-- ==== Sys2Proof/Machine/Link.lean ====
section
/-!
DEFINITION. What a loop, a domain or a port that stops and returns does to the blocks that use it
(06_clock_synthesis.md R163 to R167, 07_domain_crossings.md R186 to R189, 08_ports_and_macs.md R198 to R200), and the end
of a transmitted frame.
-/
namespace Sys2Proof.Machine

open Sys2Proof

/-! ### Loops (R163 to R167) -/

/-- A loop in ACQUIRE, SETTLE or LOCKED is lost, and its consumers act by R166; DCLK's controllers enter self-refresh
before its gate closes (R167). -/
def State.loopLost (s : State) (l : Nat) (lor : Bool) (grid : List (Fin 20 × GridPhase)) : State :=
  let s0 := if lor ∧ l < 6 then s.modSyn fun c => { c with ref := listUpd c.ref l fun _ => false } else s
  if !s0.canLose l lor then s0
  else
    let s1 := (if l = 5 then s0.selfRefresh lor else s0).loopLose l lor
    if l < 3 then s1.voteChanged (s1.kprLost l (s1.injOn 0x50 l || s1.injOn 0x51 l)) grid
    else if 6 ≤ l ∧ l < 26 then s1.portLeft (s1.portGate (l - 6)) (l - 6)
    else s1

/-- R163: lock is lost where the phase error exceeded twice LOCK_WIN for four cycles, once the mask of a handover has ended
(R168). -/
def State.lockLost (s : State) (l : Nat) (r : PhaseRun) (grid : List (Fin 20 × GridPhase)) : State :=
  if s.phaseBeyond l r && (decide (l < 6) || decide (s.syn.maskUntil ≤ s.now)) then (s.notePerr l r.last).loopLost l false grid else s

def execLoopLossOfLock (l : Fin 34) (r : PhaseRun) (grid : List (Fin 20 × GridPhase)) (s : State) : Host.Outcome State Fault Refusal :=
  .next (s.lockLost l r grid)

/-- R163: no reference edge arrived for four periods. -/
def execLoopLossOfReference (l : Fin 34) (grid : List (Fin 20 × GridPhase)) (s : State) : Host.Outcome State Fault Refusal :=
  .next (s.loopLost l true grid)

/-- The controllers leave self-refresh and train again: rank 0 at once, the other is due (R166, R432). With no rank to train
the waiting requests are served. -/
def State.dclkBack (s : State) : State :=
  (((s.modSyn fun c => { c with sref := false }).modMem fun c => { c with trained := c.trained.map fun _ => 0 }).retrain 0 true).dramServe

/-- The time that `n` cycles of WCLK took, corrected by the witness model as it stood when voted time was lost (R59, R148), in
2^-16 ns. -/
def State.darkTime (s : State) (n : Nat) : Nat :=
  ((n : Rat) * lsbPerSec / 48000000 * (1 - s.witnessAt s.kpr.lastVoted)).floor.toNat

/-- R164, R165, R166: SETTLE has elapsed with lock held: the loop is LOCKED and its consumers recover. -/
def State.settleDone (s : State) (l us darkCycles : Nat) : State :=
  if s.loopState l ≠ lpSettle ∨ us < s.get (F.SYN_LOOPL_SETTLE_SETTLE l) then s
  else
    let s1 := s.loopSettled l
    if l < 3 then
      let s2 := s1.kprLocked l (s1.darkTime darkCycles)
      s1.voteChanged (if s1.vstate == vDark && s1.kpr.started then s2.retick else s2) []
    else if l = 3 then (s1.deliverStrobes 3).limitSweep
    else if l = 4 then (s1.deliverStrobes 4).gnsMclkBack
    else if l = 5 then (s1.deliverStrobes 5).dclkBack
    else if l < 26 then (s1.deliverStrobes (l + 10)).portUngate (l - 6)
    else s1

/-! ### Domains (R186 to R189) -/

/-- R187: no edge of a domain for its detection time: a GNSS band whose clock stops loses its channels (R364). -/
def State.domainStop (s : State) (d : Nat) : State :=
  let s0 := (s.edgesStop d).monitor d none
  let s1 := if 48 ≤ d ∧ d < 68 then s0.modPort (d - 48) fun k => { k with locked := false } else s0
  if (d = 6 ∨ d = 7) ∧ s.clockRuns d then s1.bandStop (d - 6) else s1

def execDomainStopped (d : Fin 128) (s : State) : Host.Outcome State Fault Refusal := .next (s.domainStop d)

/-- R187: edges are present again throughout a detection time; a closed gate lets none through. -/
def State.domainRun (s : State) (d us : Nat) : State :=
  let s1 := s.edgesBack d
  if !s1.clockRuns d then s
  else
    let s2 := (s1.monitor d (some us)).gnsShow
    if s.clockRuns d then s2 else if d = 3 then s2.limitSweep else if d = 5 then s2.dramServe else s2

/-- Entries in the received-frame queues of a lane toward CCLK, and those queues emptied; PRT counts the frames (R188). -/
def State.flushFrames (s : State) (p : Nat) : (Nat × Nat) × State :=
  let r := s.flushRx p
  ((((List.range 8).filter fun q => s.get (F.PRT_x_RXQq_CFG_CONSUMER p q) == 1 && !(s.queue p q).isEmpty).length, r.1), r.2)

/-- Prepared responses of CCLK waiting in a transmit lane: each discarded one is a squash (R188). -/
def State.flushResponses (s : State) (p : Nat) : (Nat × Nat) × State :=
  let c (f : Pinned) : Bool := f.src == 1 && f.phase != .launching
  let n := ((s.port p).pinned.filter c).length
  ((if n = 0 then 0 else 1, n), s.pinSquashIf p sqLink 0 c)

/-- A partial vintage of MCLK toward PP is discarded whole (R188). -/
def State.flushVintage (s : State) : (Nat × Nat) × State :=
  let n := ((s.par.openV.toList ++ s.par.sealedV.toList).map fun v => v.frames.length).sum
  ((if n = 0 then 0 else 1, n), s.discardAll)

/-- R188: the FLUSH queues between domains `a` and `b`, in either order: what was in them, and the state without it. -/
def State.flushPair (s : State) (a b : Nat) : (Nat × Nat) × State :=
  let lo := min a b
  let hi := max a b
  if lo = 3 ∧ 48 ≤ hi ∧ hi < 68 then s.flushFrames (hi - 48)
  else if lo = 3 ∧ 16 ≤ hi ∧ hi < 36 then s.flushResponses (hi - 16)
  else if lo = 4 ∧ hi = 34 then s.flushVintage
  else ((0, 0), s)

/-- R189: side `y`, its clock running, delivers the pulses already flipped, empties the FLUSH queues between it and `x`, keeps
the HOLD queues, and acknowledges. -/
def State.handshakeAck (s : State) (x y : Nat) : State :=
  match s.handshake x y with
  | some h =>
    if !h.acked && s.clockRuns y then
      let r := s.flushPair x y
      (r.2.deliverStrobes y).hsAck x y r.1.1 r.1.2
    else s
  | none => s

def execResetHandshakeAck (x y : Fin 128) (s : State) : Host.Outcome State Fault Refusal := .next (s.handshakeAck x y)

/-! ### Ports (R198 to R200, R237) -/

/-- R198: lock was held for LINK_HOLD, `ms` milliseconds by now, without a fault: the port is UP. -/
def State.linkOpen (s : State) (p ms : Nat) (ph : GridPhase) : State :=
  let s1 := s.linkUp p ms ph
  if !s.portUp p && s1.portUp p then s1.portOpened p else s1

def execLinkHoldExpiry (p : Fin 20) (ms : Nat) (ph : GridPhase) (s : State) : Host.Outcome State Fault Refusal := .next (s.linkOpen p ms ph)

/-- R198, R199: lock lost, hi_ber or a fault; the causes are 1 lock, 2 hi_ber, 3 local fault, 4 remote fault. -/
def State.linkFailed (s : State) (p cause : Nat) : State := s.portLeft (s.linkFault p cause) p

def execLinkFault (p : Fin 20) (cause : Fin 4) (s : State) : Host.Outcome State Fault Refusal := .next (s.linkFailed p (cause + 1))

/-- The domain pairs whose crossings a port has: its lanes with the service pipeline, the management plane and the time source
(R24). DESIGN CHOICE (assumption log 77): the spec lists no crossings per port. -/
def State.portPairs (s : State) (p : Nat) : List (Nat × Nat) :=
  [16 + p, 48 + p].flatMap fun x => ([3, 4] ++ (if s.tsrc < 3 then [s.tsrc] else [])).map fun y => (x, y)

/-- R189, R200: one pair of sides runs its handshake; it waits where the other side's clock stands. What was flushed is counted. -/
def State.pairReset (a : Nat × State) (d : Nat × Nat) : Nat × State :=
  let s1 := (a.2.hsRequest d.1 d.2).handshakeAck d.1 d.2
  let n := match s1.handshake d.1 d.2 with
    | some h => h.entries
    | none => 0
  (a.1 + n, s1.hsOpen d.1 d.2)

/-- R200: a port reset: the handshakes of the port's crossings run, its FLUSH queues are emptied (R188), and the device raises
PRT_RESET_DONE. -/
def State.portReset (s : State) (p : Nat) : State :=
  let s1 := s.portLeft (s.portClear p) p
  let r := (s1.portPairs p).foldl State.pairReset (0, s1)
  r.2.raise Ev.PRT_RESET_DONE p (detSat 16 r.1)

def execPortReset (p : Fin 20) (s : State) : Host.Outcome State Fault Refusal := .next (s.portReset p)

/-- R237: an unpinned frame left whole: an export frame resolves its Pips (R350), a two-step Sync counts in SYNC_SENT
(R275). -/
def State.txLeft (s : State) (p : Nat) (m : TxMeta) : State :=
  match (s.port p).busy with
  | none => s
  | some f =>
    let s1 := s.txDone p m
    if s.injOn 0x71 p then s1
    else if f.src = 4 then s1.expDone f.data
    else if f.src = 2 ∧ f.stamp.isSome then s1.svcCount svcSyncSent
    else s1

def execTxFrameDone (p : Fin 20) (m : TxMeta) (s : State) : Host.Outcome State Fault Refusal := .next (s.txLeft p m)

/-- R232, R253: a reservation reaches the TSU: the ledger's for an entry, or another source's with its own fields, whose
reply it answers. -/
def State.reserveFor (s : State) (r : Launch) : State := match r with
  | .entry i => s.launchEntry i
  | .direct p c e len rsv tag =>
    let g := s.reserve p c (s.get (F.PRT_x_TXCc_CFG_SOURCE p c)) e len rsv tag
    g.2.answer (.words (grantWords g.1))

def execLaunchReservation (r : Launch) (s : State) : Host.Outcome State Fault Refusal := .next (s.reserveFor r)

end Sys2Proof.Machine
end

Your objective: All lines above from the line with "((if n = 0 then 0 else 1, n), s.discardAll)" through the line with "else if lo = 4", both included, are to be set down exactly, with nothing else.

Reply to the exercise:
  ((if n = 0 then 0 else 1, n), s.discardAll)

/-- R188: the FLUSH queues between domains `a` and `b`, in either order: what was in them, and the state without it. -/
def State.flushPair (s : State) (a b : Nat) : (Nat × Nat) × State :=
  let lo := min a b
  let hi := max a b
  if lo = 3 ∧ 48 ≤ hi ∧ hi < 68 then s.flushFrames (hi - 48)
  else if lo = 3 ∧ 16 ≤ hi ∧ hi < 36 then s.flushResponses (hi - 16)
  else if lo = 4 ∧ hi = 34 then s.flushVintage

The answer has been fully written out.